Case law precedents are not binding and courts are free to interpret the law, which could result in the same issue being treated differently by the courts.
The elements of contract law are governed by civil law doctrine contained in the Civil Code.12
ii Making the contract
Essential ingredients of an insurance contract
For the purposes of Maltese law, a contract of insurance means an agreement in which an insurer agrees, for a consideration, to pay to or for the account of the insured a sum of money or other consideration, whether by way of indemnity against loss, damage or liability or otherwise, on the occurrence of a specified event with respect to which there is an element of uncertainty as to when or whether it will take place.13
The rules of contract law apply to contracts of insurance and reinsurance.
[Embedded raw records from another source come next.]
-- ==== Sys2Proof/Tests/Slice0.lean ====
section
/-!
SUPPORT. The model's own tests: for each statement with hypotheses, a state and operands that meet them together; a term
that each bound of `Instr.wf` refuses; and a few results that the spec gives in numbers.
-/

open Sys2Proof Sys2Proof.Machine

namespace Sys2Proof.Tests

-- One theorem is checked before the next is begun: they wait on each other's kernel checks otherwise, each on a thread.
set_option Elab.async false

/-! ### States -/

/-- A module that is READY, without a job. -/
def ready : State := { State.reset with boot := { Boot.reset with stage := 4 } }

/-- It has a job in force. -/
def busy : State := { ready with job := { Job.reset with loaded := true } }

/-- Link 0 is in the fabric role and up. -/
def linked : State := (ready.setObj 0xB021 0 1).setObj 0x6002 0 2

def withTime (f : TimeUnit → TimeUnit) (s : State := ready) : State := { s with time := f s.time }

/-- A hold of this module is joined, with its tick. -/
def joined (held : Bool) (s : State := ready) : State :=
  { s with hold := { s.hold with tick := some 1000, held := held, joined := [⟨3, 4, 1⟩] } }

/-! ### Hypotheses that can be met -/

theorem witness_EmptyQueuePassesOneNanosecond :
    (State.reset.pending = [] ∧ State.reset.hall + 65 < 2 ^ 70) ∧
    ∃ s : State, s.pending = [] ∧ 2 ^ 70 ≤ s.hall + 63 :=
  ⟨by decide, { State.reset with hall := 2 ^ 70 - 63 }, by decide⟩

theorem witness_EveryStepKeepsTheInvariant : State.reset.Inv ∧ (Runs { State.reset with pending := [.strobe] }) :=
  ⟨⟨by decide, by decide, by decide, by decide, by decide, by decide, by decide, by decide⟩, _, rfl⟩

theorem witness_SvnFloorsNeverFall : Runs { ready with pending := [.doeMeasureLog] } := ⟨_, rfl⟩

/-- JOB_UNLOAD is a command that leaves no job; a load that succeeds is witness_JobsLoadAndUnload. -/
theorem witness_JobsComeOnlyFromJobLoad : ready.job.loaded = false ∧ busy.job.loaded = true := by decide

theorem witness_PowerFailureStopsTheModule :
    (∃ s : State, s.down = false ∧ s.supply.dip = true ∧ s.supply.bank = 0) ∧
    (∃ s : State, s.down = false ∧ s.supply.critical = true) ∧
    (∃ (s : State) (c : Instr), s.down = true ∧ (∀ mv, c ≠ .powerOn mv) ∧ ∀ straps, c ≠ .powerGood straps) ∧
    ∃ s : State, s.down = true ∧ 46000 ≤ s.supply.mv :=
  ⟨⟨{ ready with supply := { Supply.reset with dip := true } }, by decide⟩,
   ⟨{ ready with supply := { Supply.reset with dieTemps := [115] } }, by decide⟩,
   ⟨{ ready with down := true }, .readVin, by decide, by intros; simp, by intros; simp⟩,
   ⟨{ ready with down := true, supply := { Supply.reset with mv := 46000 } }, by decide⟩⟩

theorem witness_MemoryKeepsWhatIsWritten :
    (let t := ready.write 126 [1, 2]; t.read 126 2 = [1, 2] ∧ t.read 128 1 = [0]) ∧ 126 ≤ 64 * 2 ∧
    (65535 : Nat) < 256 ^ 2 ∧ ∃ s : State, (s.write 64 (List.replicate 64 1)).poisoned 64 64 = false ∧ s.poisoned 64 64 = true :=
  ⟨by decide, by decide, by decide, { ready with poison := [1] }, by decide⟩

theorem witness_JobStageFails : (ready.job.loaded = false) ∧ (busy.job.loaded = true ∧ busy.obj 0x9003 3 ≠ 1) ∧
    (busy.setObj 0x9003 3 1).obj 0x9003 3 = 1 := by decide

theorem witness_NoFenceNoReplay :
    (busy.setCtx 0 1 { CtxSt.reset with status := .ready }).paceExempt 0 1 = false ∧ (busy.core 0).replay = [] ∧
    busy.recovery 0 = none ∧
    (∃ (s : State) (m : Mover), s.job.loaded = true ∧ s.obj 0x9003 3 ≠ 1 ∧ m.val / 2 = 191 ∧ s.coreDown 191 = false ∧
      (s.mover m).run = none ∧ (s.mover m).queue ≠ []) ∧
    ∃ (s : State) (m : Mover) (r : MovRun), s.job.loaded = true ∧ m.val / 2 = 0 ∧ s.coreDown 0 = false ∧
      (s.mover m).run = some r ∧ (r.moved = false ∨ r.remaining = 0) :=
  ⟨by decide, by decide, by decide,
   ⟨busy.setMover 383 ⟨[⟨0, 0, 0, 0, 0⟩], none, 0⟩, 383, by decide⟩,
   ⟨busy.setMover 0 ⟨[], some ⟨⟨0, 0, 0, 0, 0⟩, [], [], false, 0, none, false, [], [], [], []⟩, 0⟩, 0, _,
     by decide, by decide, by decide, rfl, .inl rfl⟩⟩

theorem witness_NarrowElementsArePacked :
    elemAt [0x21] 4 0 = 1 ∧ elemAt [0x21] 4 1 = 2 ∧ elemAt [0x41, 0x20, 0x0C] 6 3 = 3 ∧
    (packElems 6 (List.replicate 32 63)).length = 24 := by decide

theorem witness_CairnRecordsHaveTheirLayout :
    (0x9010 : Nat) < 2 ^ 16 ∧ domHost < 2 ^ 16 ∧ ready.faults.ring.length ≤ 8192 ∧ 0 + 120 ≤ 120 ∧ 120 < 1 + 120 := by decide

theorem witness_TimeSymbolIsSent : linked.down = false ∧ linked.role 0 = 1 ∧ linked.linkUp 0 = true := by decide

theorem witness_TimeSymbolIsReceived :
    (let w := ((0x2#4 ++ 0x1#4 ++ 0#156 ++ 4#3 ++ 0#25 : BitVec 192)).toNat
     fld w 191 188 = 2 ∧ fld w 187 184 = 1 ∧ fld w 27 25 = 4 ∧ fld w 1 0 = 0) ∧ linked.role 0 = 1 ∧ linked.linkUp 0 = true := by
  decide

theorem witness_LockAndHoldover :
    (∃ s : State, s.down = false ∧ 64 ≤ s.time.samples.length ∧ s.time.isRoot = false) ∧
    (∃ s : State, s.down = false ∧ s.time.state = .fine ∧ s.time.within = some 0 ∧ s.time.parent = some 0 ∧
      (s.linkTime 0).state = 3) ∧
    (∃ s : State, s.time.parent = some 1 ∧ s.linkUp 1 = false ∧ s.time.state = .coarse ∧ ∀ l < 64, s.candidate l = false) ∧
    (∃ s : State, s.time.parent = some 0 ∧ s.time.state = .fine ∧ ∀ l < 64, l ≠ 0 → s.candidate l = false) ∧
    (∃ s : State, s.time.state = .holdover ∧ s.job.loaded = false) ∧
    ∃ s : State, s.time.state = .holdover ∧ s.job.loaded = true ∧ s.obj 0x9003 3 ≠ 1 :=
  ⟨⟨withTime fun t => { t with samples := List.replicate 64 0 }, by decide⟩,
   ⟨(withTime fun t => { t with state := .fine, within := some 0, parent := some 0 }).setLinkTime 0
      { LinkTime.reset with state := 3 }, by decide⟩,
   ⟨withTime fun t => { t with state := .coarse, parent := some 1 }, by decide⟩,
   ⟨withTime fun t => { t with state := .fine, parent := some 0 }, by decide⟩,
   ⟨withTime fun t => { t with state := .holdover }, by decide⟩,
   ⟨withTime (fun t => { t with state := .holdover }) busy, by decide⟩⟩

/-- Module 0 is the only root, and its source is `n`. -/
def rooted (n : Nat) : State := (withTime fun t => { t with roots := [0] }).setObj 0x2002 1 n

theorem witness_RootSource :
    (∃ s : State, s.source = 1 ∧ s.time.isRoot = true ∧ s.time.started = true ∧ s.time.tied = true ∧ s.time.extLost = false ∧
      s.time.misses = 2) ∧
    ((rooted 2).ownIndex = some 0 ∧ (rooted 2).time.started = false ∧ (rooted 2).time.state = .unset ∧
      (rooted 2).time.early = none ∧ ({ rooted 2 with time := { (rooted 2).time with early := some (5, 6) } }).time.early = some (5, 6)) ∧
    (∃ s : State, s.source = 2 ∧ s.time.isRoot = true ∧ s.time.extLost = false ∧ s.time.ptp = none ∧ (3 : BitVec 8).toNat = s.obj 0x2002 3) ∧
    (∃ s : State, s.time.ptpSync = some ((7 : BitVec 16).toNat, none, 64)) ∧
    (∀ n : Nat, n = 1 ∨ n = 2 → let s := (rooted n).setTime fun t => { t with ptpSync := some (7, some 1, 64), ptpReq := some (8, 128) }
      s.source = n ∧ s.time.ptpSync = some (7, some 1, 64) ∧ s.time.ptpReq = some ((8 : BitVec 16).toNat, 128) ∧
      s.ownIndex = some 0 ∧ s.time.started = false ∧ s.time.state = .unset ∧ 2 ≤ s.boot.stage) ∧
    (let own := (6400 : Int) + 64 * 0; (own - 64 * nearestSecond own).natAbs ≤ 6400) ∧
    (let own := (6401 : Int) + 64 * 0; 6400 < (own - 64 * nearestSecond own).natAbs) :=
  ⟨⟨{ rooted 1 with time := { (rooted 1).time with isRoot := true, started := true, tied := true, misses := 2 } }, by decide⟩, by decide,
   ⟨{ (rooted 2).setObj 0x2002 3 3 with time := { (rooted 2).time with isRoot := true } }, by decide⟩,
   ⟨withTime fun t => { t with ptpSync := some (7, none, 64) }, by decide⟩,
   by rintro n (rfl | rfl) <;> decide, by decide, by decide⟩

/-- Bank A is active in a period of 600 ns, and link 0 has the one entry `e`. -/
def scheduled (e : BitVec 256) : State :=
  let s := ((linked.setObj 0x2011 0x40 1).setObj 0x2010 2 600).write (bankTable 0 0 0) (leBytes 32 e.toNat)
  { s with tt := { s.tt with active := some 0, engines := [(0, ⟨0, 0, 4096, none, 0, []⟩)] }
           time := { s.time with state := .locked } }

/-- One DATA entry of one slot, at slot 12. -/
def timed : State := scheduled (0x2#4 ++ 0x1#4 ++ 12#30 ++ 1#24 ++ 0#194)

/-- One EVENT of action `op`, at slot 12. -/
def eventful (op : BitVec 4) (dst src : BitVec 41 := 0) : State :=
  scheduled (0x2#4 ++ 0x4#4 ++ 12#30 ++ 0#54 ++ src ++ dst ++ 0#48 ++ op ++ 0#30)

theorem witness_RootsAndPulses :
    (∃ s : State, s.time.isRoot = true ∧ s.down = false) ∧
    (∃ s : State, s.time.isRoot = false ∧ s.time.rootIndex = some 0) ∧
    (∃ s : State, s.ownIndex = some 1 ∧ s.time.isRoot = false ∧ s.time.state = .locked ∧ s.time.rootIndex = some 0 ∧
      s.time.beatLost = true ∧ s.lowerBeating 1 (some s.time.beatAt) = false) ∧
    (∃ s : State, s.ownIndex = some 1 ∧ s.time.isRoot = false ∧ s.time.started = false ∧ s.time.state = .unset ∧
      s.lowerBeating 1 none = false ∧ s.time.early = none) ∧
    (∃ s : State, s.obj 0x2006 1 = 0 ∧ s.obj 0xB020 1 = 1) ∧
    ∃ s : State, s.EventDue (isEvent 6 0) 0 0 60 ∧ s.obj 0x2006 1 = 1 ∧ s.obj 0xB020 1 = 2 :=
  ⟨⟨withTime fun t => { t with isRoot := true }, by decide⟩,
   ⟨withTime fun t => { t with rootIndex := some 0 }, by decide⟩,
   ⟨withTime fun t => { t with roots := [7, 0], state := .locked, rootIndex := some 0, beatLost := true }, by decide⟩,
   ⟨withTime fun t => { t with roots := [7, 0] }, by decide⟩,
   ⟨(ready.setObj 0x2006 1 0).setObj 0xB020 1 1, by decide⟩,
   ⟨((eventful 6).setObj 0x2006 1 1).setObj 0xB020 1 2, ⟨0, by decide +kernel⟩, by decide, by decide⟩⟩

theorem witness_BanksAndWindows :
    (∃ s : State, s.tt.switch = some 1 ∧ s.frozenAt (s.obj 0x2010 8 + s.lag) = false ∧ s.hall ≤ 64 * (s.obj 0x2010 8 + s.lag)) ∧
    (timed.tt.active.isSome ∧ ({ timed with tt := { timed.tt with engines := [(0, ⟨0, 0, 3072, none, 0, []⟩)] } }.engine 0).fetched = 3072) ∧
    (∃ e passed, timed.nextWindow 0 0 (2 * timed.bankCount 0 0) (timed.engine 0) 0 = some (e, passed) ∧
      timed.ownLost 0 = false ∧ passed < e.fetched ∧ timed.poison = [] ∧ entKind (timed.entry 0 0 e.index) ≠ 3 ∧
      (let start := e.period + 5 * entStart (timed.entry 0 0 e.index)
       e.spanEnd ≤ start ∧ timed.frozenAt (start + timed.lag) = false ∧ (timed.reach (start + timed.lag)).timeOk = true)) ∧
    (∃ (s : State) (w : TxWindow), s.tt.active = some 0 ∧ (s.engine 0).window = some w ∧
      s.frozenAt (w.start + 5 * dataSlot (entStart w.entry) w.sent + s.lag) = false ∧ s.poison = []) ∧
    ∃ w : OpenWord, (timed.landPattern w).isSome ∧ ∃ v : OpenWord, timed.landPattern v = none :=
  ⟨⟨{ ready with tt := { ready.tt with switch := some 1 } }, by decide⟩, by decide,
   ⟨⟨0, 0, 4096, none, 0, []⟩, 0, by decide⟩,
   ⟨{ timed with tt := { timed.tt with engines := [(0, ⟨0, 0, 4096, some ⟨0, 60, 0, 1, 512, 0⟩, 0, []⟩)] } }, ⟨0, 60, 0, 1, 512, 0⟩, by decide⟩,
   ⟨0, 0, 0, 0, 0, 0, 512⟩, by decide, ⟨0, 0, 1, 0, 0, 0, 512⟩, by decide⟩

/-- A window lands on link 0 at address 4,096. -/
def landing (op : BitVec 4) (held : List (Nat × Byte)) : State :=
  { linked with tt := { linked.tt with rx := [(0, some ⟨⟨0, 4096, 0, 0, 0, op, 512⟩, false, none, 0, false, held, []⟩)] } }

theorem witness_SlotsLand :
    (∃ w, (landing 0 []).rxOf 0 = some w ∧ w.open_.op = 0 ∧ w.refused = false ∧ ((landing 0 []).link 0).badSlots = 0 ∧
      (landing 0 []).sleepingTarget w.open_ = none ∧ w.pattern = none ∧ w.open_.dstKind = 0) ∧
    ∃ w, let s := landing 4 ((List.range (groupBytes 4)).map fun i => (i, 1#8))
      s.rxOf 0 = some w ∧ w.wholeGroup = some 0 ∧ w.open_.dstKind = 0 ∧ s.poison = [] :=
  ⟨⟨_, rfl, by decide⟩, ⟨_, rfl, by decide +kernel⟩⟩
Hence, for a contract to be valid the following essential elements must be satisfied:
- the parties must have capacity to contract;
- there must be the consent of the parties;
- there must be a certain element that constitutes the subject matter of the contract; and
- there must be a lawful consideration.
Together with the Civil Code elements, Maltese jurisprudence has established the importance of the common law principles of insurable interest and utmost good faith in contracts of insurance.
Recording the contract
Generally speaking, a contract can be concluded verbally;14 however, the MFSA Conduct Rulebook requires a written policy document to be issued by the insurer to the policyholder.
iii Interpreting the contract
General rules of interpretation
Insurance and reinsurance contracts are subject to the same general rules of interpretation that apply to other contracts, as provided for in the Civil Code. Where the terms of an agreement are clear and words in the agreement are attributed the meaning attached to them by usage at the time of the agreement, there shall be no room for interpretation.15 Where the literal meaning differs from the common intention of the parties as clearly evidenced by the whole of the agreement, preference shall be given to the intention of the parties.16 In case of any doubt, the agreement shall be interpreted against the obligee (insurer) and in favour of the obligor (insured).17
Types of terms in insurance contracts
It is common practice for an insurance policy to include clauses relating to policy limits, excess amounts and other general exclusions, indemnity limit and period of insurance, warranties, conditions precedent and consumer complaints' process.
iv Intermediaries and the role of the broker
The IDA regulates insurance brokers, insurance agents, tied insurance intermediaries, ancillary insurance intermediaries and insurance managers. Insurance distribution activities means the activities of introducing, proposing or carrying out other work preparatory to the conclusion of contracts of insurance or of concluding such contracts or of assisting in the administration and performance of such contracts, in particular in the event of a claim.18
Insurance agents are persons appointed by an insurer to be its agent with the authority to enter into contracts of insurance on its behalf. Insurance brokers are those who acting with complete freedom as to their choice of insurers, bring together persons seeking insurance and insurers, who carry out work preparatory to the conclusion of insurance and reinsurance contracts and who assist in the administration and performance of such contracts, in particular in the event of a claim.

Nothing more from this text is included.